LA FALSEDAD DE LA POLÍTICA

‘El vicio del poder’ (“Vice”) de Adam McKay, director y guionista independiente, es un documento fehaciente y auténtico sobre la falsedad de la política; un testimonio cinematográfico, siniestro y vomitivo a la vez, que reconstruye la reciente historia mundial a través de un relato mordaz y despiadado sobre Dick Cheney, el vicepresidente de Bush, Jr. Cheney fue el factor ejecutante de la guerra contra Sadam Hussein que se saldó con la muerte de 600.000 civiles, un millón de heridos y 80.000 mutilados iraquíes. Un genocidio que Cheney justificó con una sarta de mentiras sostenidas incluso ante la ONU y mediante torturas sistematizadas e infringidas con total impunidad a presuntos terroristas. (Interrogatorios en la sombra”, según él).

Su total y absoluta falta de escrúpulos, su dominio estratégico y control de los pozos de petróleo y la probada ineptitud de George W. Bush que, al igual que Donald Trump, no fue más que un títere irrisorio y ridículo que se agrandó al dedicar más tiempo en empinar el codo que a atender los asuntos de estado, hicieron posible que Dick Cheney accediera a la vicepresidencia convirtiendo un cargo vacío de responsabilidad en el centro de poder de un Gobierno que ha pasado a la historia como el máximo responsable de la magnicida respuesta a los atentados del 11 de septiembre.

Pero lo más relevante del guión de McKay es dar cuenta de la existencia de los que mueven los hilos del poder: la alianza entre la ‘plutocracia’ (el poder de los ricos) con la ‘patografía’ (el poder de degenerados cerebrales o locos de atar). Si trasladamos la cuestión al proceso catalán o a la España de nuestro tiempo, ¿Quién pretende aplicar de nuevo el 155 en Cataluña?, ¿Quien va a decidir si los diputados soberanistas aprueban los presupuestos de Pedro Sánchez?, ¿Por qué razón se ha impedido hacerse a la mar a los barcos Open Arms y Aita Mari para rescatar inmigrantes muertos o agónicos en el Mediterráneo? ¿Por qué Puigdemont demanda, sin previo aviso, a Roger Torrent, presidente del Parlament ante el Constitucional? ¿Cuál es la razón por la que existe una guerra abierta entre los partidos independentistas: sus causas son espurias o meramente dinerarias?

Si lo prefieren les propongo otras bases de discusión: ¿Cuál es la causa de que la ciudadanía haya dejado de creer en las organizaciones políticas independentistas? ¿Es la antigua ‘Convergència’ quien, en contra de sus principios conservadores, propone una República catalana libre, popular y soberana?

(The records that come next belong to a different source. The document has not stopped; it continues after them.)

-- ==== Sys2Proof/Machine/Ops.lean ====
section
/-! DEFINITION. The named operations over the registers, the two ways a command ends (`respond`, and `raise` for every error:
the block has no trap, so `raise` is all there is of taking an exception, R170, R172, R177), and what the host can do. -/

namespace Sys2Proof.Machine

/-- The answer of a step or a meaning. -/
abbrev Result := Host.Outcome State Fault Refusal

/-! ## Registers -/

/-- Read U[w], zero-extended to 16 bits (R20, R53). -/
def readPrim (b : Block) : Width → Half
  | .u1 => b.u1.setWidth 16
  | .u2 => b.u2.setWidth 16
  | .u3 => b.u3.setWidth 16
  | .u4 => b.u4.setWidth 16
  | .u12 => b.u12

/-- U[w] <- v[N-1:0]; no other register changes (R20, R101, R110). -/
def writePrim (b : Block) (w : Width) (v : Half) : Block :=
  match w with
  | .u1 => { b with u1 := v.setWidth 8 }
  | .u2 => { b with u2 := v.setWidth 8 }
  | .u3 => { b with u3 := v.setWidth 8 }
  | .u4 => { b with u4 := v.setWidth 8 }
  | .u12 => { b with u12 := v }

/-- TAG <- t (R23). -/
def writeTag (b : Block) (t : Tag) : Block := { b with tag := t }

/-- TAG.tpid <- v; TAG.tci is left alone (R122). -/
def writeTpid (b : Block) (v : Half) : Block := { b with tag := { b.tag with tpid := v } }

/-- TAG.tci <- v; TAG.tpid is left alone (R127, R129, R131). -/
def writeTci (b : Block) (v : Half) : Block := { b with tag := { b.tag with tci := v } }

/-- Read header bank h (R26). -/
def readHdr (b : Block) : Bank → Header
  | .h0 => b.h0
  | .h1 => b.h1

/-- Write header bank h; the other bank is left alone (R26, R30). -/
def writeHdr (b : Block) (h : Bank) (hd : Header) : Block :=
  match h with
  | .h0 => { b with h0 := hd }
  | .h1 => { b with h1 := hd }

/-- H[h].src <- m (R151). -/
def writeSrc (b : Block) (h : Bank) (m : Mac) : Block := writeHdr b h { readHdr b h with src := m }

/-- H[h].dst <- m (R152). -/
def writeDst (b : Block) (h : Bank) (m : Mac) : Block := writeHdr b h { readHdr b h with dst := m }

/-- H[h].tag <- t (R155, R156). -/
def writeSlot (b : Block) (h : Bank) (t : Option Tag) : Block := writeHdr b h { readHdr b h with tag := t }

/-- H[h].etype <- e (R141, R158). -/
def writeEtype (b : Block) (h : Bank) (e : EtherType) : Block := writeHdr b h { readHdr b h with etype := e }

/-! ## How a command ends -/

/-- `respond(st, rd)`: the command ends with block state `b`, and the response word goes to the host (R53, R64). -/
def respond (s : State) (b : Block) (st : Status) (rd : RData) : Result :=
  .next { s with blk := b, resp := some (respWord st rd) }

/-- A command that reads and writes no state: `respond(OK, rd)`. -/
def respondRead (s : State) (rd : RData) : Result := respond s s.blk .ok rd

/-- A command that writes state and returns nothing: `respond(OK, 0)`. -/
def respondWrite (s : State) (b : Block) : Result := respond s b .ok 0

/-- `raise E`: the response is (E, 0) and no state is written (R172). -/
def raise (s : State) (e : Status) : Result := respond s s.blk e 0

/-! ## What the host does (R180, R190) -/

/-- The host issues the command at the head of its list: the command leaves the list and the index moves on by exactly 1,
whatever the status will be (R33, R74). -/
def issue (s : State) (rest : List HostEvent) : State := { s with pending := rest, idx := s.idx + 1 }

/-- A word that is no command: ILLEGAL_COMMAND, nothing written (R66 to R70). -/
def illegalCommand (s : State) : Result := raise s .illegalCommand

/-- Reset between commands: every state field to its reset value, no response, configuration unchanged (R190, R191). -/
def hostReset (s : State) (rest : List HostEvent) : Result :=
  .next { s with blk := Block.atReset s.cfg, pending := rest, resp := none }

/-- The host has stopped issuing commands: the block has no halt state, it waits, and there is no response (R180). -/
def idle (s : State) : Result := .next { s with resp := none }

end Sys2Proof.Machine
end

Para reflexionar sobre esas hipótesis es preciso volver la vista atrás. Los líderes presuntamente independentistas que aparecen en los medios o cuentan chistes en el Parlamento español – sean de Junts pel Sí,  o de ERC – no llevan la batuta; los dirigen otros doctrinarios de forma encubierta. El 1-O los catalanes se pronunciaron sobre su futuro a través de un referéndum que las fuerzas de seguridad no lograron impedir. La pregunta era muy simple: ¿Quería la ciudadanía,  un estado independiente en forma de república?  Sí, o no. El resultado fue propicio para el independentismo: 2.305.290 participantes y un 80,8% de votos afirmativos. Es decir: no fueron los partidos sino las mujeres y hombres de Cataluña quienes lo decidieron.

Los prebostes que mueven los hilos de la política desde la sombra tienen un único objetivo: generar el gran capital; y sus lacayos, los líderes de los partidos políticos, permanecen en sus poltronas para mantener sus prebendas y no perder los privilegios adquiridos a costa del pueblo. Pero, por fortuna, la mayoría de la ciudadanía se ha percatado de todas estos discursos maliciosos, embustes y enfrentamientos y, en consecuencia, ha sustituido a los partidos independentistas por otras plataformas sociales como son Omnium Cultural, la Assamblea Nacional Catalana, o los CDR.

Les recomiendo fervorosamente ‘El vicio del poder’, un repaso a la historia política de los EE.UU. a partir del final de la era Nixon (Watergate) hasta el 11-S y la posterior guerra de Irak. Pero, nos guste o no, Adam McKay nos introduce en el despacho oval de la Casa Blanca para que podamos conocer y valorar decisiones muy cercanas a nosotros que han interferido en nuestras propias vidas. Vayan a verla. Me lo agradecerán.